__Work request__. The data below holds a line containing "s.cr2 := by cases w <;> rfl" and a line containing "s.pendingIrq := by cases w <;> rfl"; please quote exactly those two lines and every line between them, and nothing else.

══════════════════════════════

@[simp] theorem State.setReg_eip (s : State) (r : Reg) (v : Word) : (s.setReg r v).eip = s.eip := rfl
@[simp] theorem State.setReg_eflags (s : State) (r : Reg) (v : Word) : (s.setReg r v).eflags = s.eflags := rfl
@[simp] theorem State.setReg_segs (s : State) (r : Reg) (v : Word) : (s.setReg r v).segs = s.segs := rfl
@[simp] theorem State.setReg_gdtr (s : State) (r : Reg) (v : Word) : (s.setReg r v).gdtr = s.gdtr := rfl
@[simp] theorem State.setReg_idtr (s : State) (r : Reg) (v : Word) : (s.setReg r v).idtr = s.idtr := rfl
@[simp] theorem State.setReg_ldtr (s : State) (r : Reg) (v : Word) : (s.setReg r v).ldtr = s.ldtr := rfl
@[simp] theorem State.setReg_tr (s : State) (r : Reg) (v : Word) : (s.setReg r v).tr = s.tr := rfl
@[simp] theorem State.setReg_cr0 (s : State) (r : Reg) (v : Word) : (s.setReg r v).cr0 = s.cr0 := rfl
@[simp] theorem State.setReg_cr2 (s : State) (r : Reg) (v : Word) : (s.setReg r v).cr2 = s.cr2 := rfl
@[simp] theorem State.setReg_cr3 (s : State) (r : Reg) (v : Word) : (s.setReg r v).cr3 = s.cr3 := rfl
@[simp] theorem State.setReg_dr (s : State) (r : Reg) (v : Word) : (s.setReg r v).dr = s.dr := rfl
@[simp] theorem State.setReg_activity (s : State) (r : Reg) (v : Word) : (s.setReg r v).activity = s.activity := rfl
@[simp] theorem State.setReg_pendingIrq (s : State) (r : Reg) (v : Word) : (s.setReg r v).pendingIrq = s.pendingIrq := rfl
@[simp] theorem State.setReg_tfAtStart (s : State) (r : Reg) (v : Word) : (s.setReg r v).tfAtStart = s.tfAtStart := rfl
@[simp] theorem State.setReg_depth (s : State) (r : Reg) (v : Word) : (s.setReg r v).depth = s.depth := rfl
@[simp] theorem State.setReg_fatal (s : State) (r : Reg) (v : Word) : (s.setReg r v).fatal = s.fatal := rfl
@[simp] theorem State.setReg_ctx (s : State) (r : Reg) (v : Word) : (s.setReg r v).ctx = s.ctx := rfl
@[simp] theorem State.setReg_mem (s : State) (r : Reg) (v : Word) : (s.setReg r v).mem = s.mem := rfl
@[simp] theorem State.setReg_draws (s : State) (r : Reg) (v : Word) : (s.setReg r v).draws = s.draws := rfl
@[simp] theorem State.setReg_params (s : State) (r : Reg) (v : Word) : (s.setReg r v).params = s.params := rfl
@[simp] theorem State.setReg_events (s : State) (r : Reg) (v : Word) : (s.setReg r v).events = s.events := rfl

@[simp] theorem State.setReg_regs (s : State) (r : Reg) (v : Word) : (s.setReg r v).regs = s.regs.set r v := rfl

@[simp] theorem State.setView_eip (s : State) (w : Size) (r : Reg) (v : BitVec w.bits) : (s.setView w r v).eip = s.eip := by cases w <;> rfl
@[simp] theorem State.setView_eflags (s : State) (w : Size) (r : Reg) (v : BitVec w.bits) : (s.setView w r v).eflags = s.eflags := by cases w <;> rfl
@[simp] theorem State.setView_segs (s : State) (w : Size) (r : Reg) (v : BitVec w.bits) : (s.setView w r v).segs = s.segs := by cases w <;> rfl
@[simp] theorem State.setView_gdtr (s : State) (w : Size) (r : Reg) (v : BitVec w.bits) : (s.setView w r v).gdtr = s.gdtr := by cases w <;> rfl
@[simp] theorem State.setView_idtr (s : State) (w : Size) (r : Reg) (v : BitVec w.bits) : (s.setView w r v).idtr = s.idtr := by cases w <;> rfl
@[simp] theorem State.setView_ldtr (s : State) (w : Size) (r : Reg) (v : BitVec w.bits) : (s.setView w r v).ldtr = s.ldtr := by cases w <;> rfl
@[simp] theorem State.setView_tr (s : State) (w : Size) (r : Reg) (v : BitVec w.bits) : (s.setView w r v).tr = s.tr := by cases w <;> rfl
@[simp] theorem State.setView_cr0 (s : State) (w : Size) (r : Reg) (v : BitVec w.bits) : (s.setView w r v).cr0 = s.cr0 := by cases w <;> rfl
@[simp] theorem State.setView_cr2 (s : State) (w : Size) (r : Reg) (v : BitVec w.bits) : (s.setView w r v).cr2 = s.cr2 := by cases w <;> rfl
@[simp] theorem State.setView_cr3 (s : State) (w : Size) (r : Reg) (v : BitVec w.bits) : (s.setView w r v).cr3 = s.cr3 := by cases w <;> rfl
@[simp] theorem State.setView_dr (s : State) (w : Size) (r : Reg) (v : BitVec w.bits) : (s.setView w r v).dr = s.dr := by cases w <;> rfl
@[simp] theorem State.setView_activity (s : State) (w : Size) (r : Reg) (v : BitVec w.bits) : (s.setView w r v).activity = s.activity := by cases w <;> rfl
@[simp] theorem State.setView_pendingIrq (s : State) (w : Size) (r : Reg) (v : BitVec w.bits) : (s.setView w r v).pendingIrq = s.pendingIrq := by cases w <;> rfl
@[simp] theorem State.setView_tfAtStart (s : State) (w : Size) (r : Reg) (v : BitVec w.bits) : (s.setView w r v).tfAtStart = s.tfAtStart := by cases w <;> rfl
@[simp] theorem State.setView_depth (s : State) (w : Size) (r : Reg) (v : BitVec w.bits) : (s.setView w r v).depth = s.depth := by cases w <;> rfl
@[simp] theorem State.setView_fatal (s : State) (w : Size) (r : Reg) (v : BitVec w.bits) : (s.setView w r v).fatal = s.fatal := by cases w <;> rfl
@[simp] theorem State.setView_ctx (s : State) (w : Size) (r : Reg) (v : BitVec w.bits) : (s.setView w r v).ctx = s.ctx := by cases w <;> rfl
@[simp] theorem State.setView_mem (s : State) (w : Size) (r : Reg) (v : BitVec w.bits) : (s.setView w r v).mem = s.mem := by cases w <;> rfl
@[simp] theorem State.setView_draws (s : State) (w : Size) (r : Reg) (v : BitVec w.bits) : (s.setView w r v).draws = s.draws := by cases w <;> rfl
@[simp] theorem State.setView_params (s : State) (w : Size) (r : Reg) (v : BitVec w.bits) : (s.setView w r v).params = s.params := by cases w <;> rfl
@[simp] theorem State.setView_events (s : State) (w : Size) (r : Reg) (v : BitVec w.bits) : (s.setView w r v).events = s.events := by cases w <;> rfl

══════════════════════════════

__The completed task__.
@[simp] theorem State.setView_cr2 (s : State) (w : Size) (r : Reg) (v : BitVec w.bits) : (s.setView w r v).cr2 = s.cr2 := by cases w <;> rfl
@[simp] theorem State.setView_cr3 (s : State) (w : Size) (r : Reg) (v : BitVec w.bits) : (s.setView w r v).cr3 = s.cr3 := by cases w <;> rfl
@[simp] theorem State.setView_dr (s : State) (w : Size) (r : Reg) (v : BitVec w.bits) : (s.setView w r v).dr = s.dr := by cases w <;> rfl
@[simp] theorem State.setView_activity (s : State) (w : Size) (r : Reg) (v : BitVec w.bits) : (s.setView w r v).activity = s.activity := by cases w <;> rfl
@[simp] theorem State.setView_pendingIrq (s : State) (w : Size) (r : Reg) (v : BitVec w.bits) : (s.setView w r v).pendingIrq = s.pendingIrq := by cases w <;> rfl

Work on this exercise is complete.